We can describe this situation by saying that motion causes space to get "mixed with" time. I see myself as sitting still, but if someone else sees me as moving, then they see my position as changing with time, i.e., "mixed with" time. Mathematically, I see my position as a constant x = x0, while the other person sees my position as x = x0 + vt, where v is the speed he sees for me. Space gets mixed with time by using a factor of speed. Note that we are certainly not suggesting that space and time have some equivalence or even similarity; the "mixing" doesn't need to go any deeper than what was just described.

Now, in Newtonian physics there is an asymmetry, because spatial reckoning varies depending on motion, but time measurements do not vary at all. Time, in Newtonian physics, is absolute, and every observer measures the same time for a given event, regardless of motion. This is the big difference between Newtonian Relativity and Einsteinian Relativity, for in the latter theory the assignment of times to events does vary among observers. The addition of time, however, doesn't add greatly to the rationale for "spacetime", it just makes things more complicated. The main point remains the same - moving observers see things differently, and the different viewpoints are equally valid.

So we see that the spacetime concept arises from very trivial observations. We simply note that different states of motion give rise to different conceptions of the locations of things.

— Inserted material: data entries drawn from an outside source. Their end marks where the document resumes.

/-! ### Compare channels (R111-R114) -/

/-- A compare value takes force and arms the channel (R112). -/
def armCompare (n : Clu) (c : Fin 8) (v : Word) (s : State) : State :=
  ((s.modClu n (fun x => { x with cmp := x.cmp.set c v })).put48 (TMR.CH.CMP_L.CMP n c) (TMR.CH.CMP_H.CMP n c) v).raise
    (TMR.CH.CTRL.ARMED n c)

/-- COMPARE_WRITE (R112, R113): a host write of CMP_H with the held CMP_L. -/
def execCompareWrite (n : Clu) (c : Fin 8) (v : BitVec 16) (s : State) : Res :=
  .next (armCompare n c (v ++ (s.clu n).held[c]) s)

/-- A host write of CMP_L is held (R113). -/
def holdCompare (n : Clu) (c : Fin 8) (v : BitVec 32) (s : State) : State :=
  (s.modClu n (fun x => { x with held := x.held.set c v })).put (TMR.CH.CMP_L.CMP n c) v.toNat

/-- DISARM (R112). -/
def execDisarm (n : Clu) (c : Fin 8) (s : State) : Res := .next (s.lower (TMR.CH.CTRL.ARMED n c))

/-- The channel's value is passed (R112). -/
def comparePassed (s : State) (n : Clu) (c : Fin 8) : Bool :=
  decide (((s.clu n).cnt - (s.clu n).cmp[c]).toNat < 2 ^ 47)

/-- A timer channel's match reaches a port of the cluster: TMR0 and TMR1 (R38), then the input tick, then the output
latch becomes due (R73, R74). -/
def matchPort (c : Nat) (s : State) (p : Port) : State :=
  let t0 := decide (s.get (WSQ.CTRL.TSEL0 p) = c)
  let t1 := decide (s.get (WSQ.CTRL.TSEL1 p) = c)
  let s := s.modSeq p (fun q => { q with tmr0 := q.tmr0 || t0, tmr1 := q.tmr1 || t1 })
  let s := if s.get (PI.CFG.ITICK p) = c then inputTick s p else s
  if s.get (PI.CFG.OTICK p) = c then s.modPort p (fun x => { x with latchDue := true }) else s

/-- A channel fires (R112, R114, R115). -/
def fireCompare (n : Clu) (c : Fin 8) (s : State) : State :=
  let cmp := (s.clu n).cmp[c]
  let per := s.get (TMR.CH.PER.PER n c)
  let k := ((s.clu n).cnt - cmp).toNat / per + 1
  let s := s.raiseBit (TMR.CSTAT.MATCH n) c
  let s := pinAction (9 * n.val + c.val) (s.get (TMR.CH.CTRL.ACT n c)) (s.get (TMR.CH.CTRL.PIN n c)) s
  let s :=
    if per = 0 then s.lower (TMR.CH.CTRL.ARMED n c)
    else
      let v := cmp + BitVec.ofNat 48 (k * per)
      let s := (s.modClu n (fun x => { x with cmp := x.cmp.set c v })).put48 (TMR.CH.CMP_L.CMP n c)
        (TMR.CH.CMP_H.CMP n c) v
      if 1 < k then s.raiseBit (TMR.CSTAT.LAG n) c else s
  [portOf (2 * n.val), portOf (2 * n.val + 1)].foldl (matchPort c.val) s

/-- An armed channel whose value is passed fires, in a running cluster (R112, R115). -/
def tryCompare (n : Clu) (c : Fin 8) (s : State) : State :=
  if s.cluUp n && s.on (TMR.CH.CTRL.ARMED n c) && comparePassed s n c then fireCompare n c s else s

/-- COMPARE_MATCH (R112). -/
def execCompareMatch (n : Clu) (c : Fin 8) (s : State) : Res := .next (tryCompare n c s)

/-- What a wrap of the counter sets off: OVF and the overflow pin action (R111, R115). -/
def overflowActs (n : Clu) (s : State) : State :=
  let s := s.raise (TMR.STAT.OVF n)
  pinAction (9 * n.val + 8) (s.get (TMR.OVFACT.ACT n)) (s.get (TMR.OVFACT.PIN n)) s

The different viewpoints are related to one another in a simple way, so we can easily convert between them, but we can't refer just to "the position" of a thing, without specifying which viewpoint we are using.

Since all of this is just common sense, we see that "spacetime" is just a fancy word for our ordinary understanding of space and time. We use spacetime concepts every day when we discuss our experiences aboard jetliners or any other form of conveyance. It doesn't mean that space is somehow "equivalent" to time, and it has nothing to do with the bizarre time-slowing and ruler-shrinking effects for which Einsteinian Relativity is famous.

All of this is not to say that space isn't merged to time in some way. It may be; nobody knows at this point. But if it proves to be the case, it won't be because of Special Relativity. General Relativity - Einstein's theory of gravity - is a stronger candidate, but here too the "merging" of space and time is less deep than it appears. If it were otherwise, we would call it Einstein's theory of spacetime rather than Einstein's theory of gravity, and theorists around the world would not be racing each other to figure out the actual underlying structure of space and time.


mtspace said...

A layman asks your expert, enlightened opinion: spacetime- most interesting. Consider these possibilities: 1)In space with no matter, there can be no time. 2)Matter creates time, so instead of 'spacetime', it's really mattertime. 3)The state and speed of matter in relation to other matter affects (warps) time.

Ulla said...

1) In space with no matter there is no space. Matter is also dark matter, the big part. And what happened in the first few seconds after Big Bang? There was no matter then. But there was apparently time.

3) Energy is also matter. Should read the relations between energies and their movements in relation to light. But when there was no light? There was time. and a movement of energies (creating gravity as g-forces?). What would Verlinde say of this?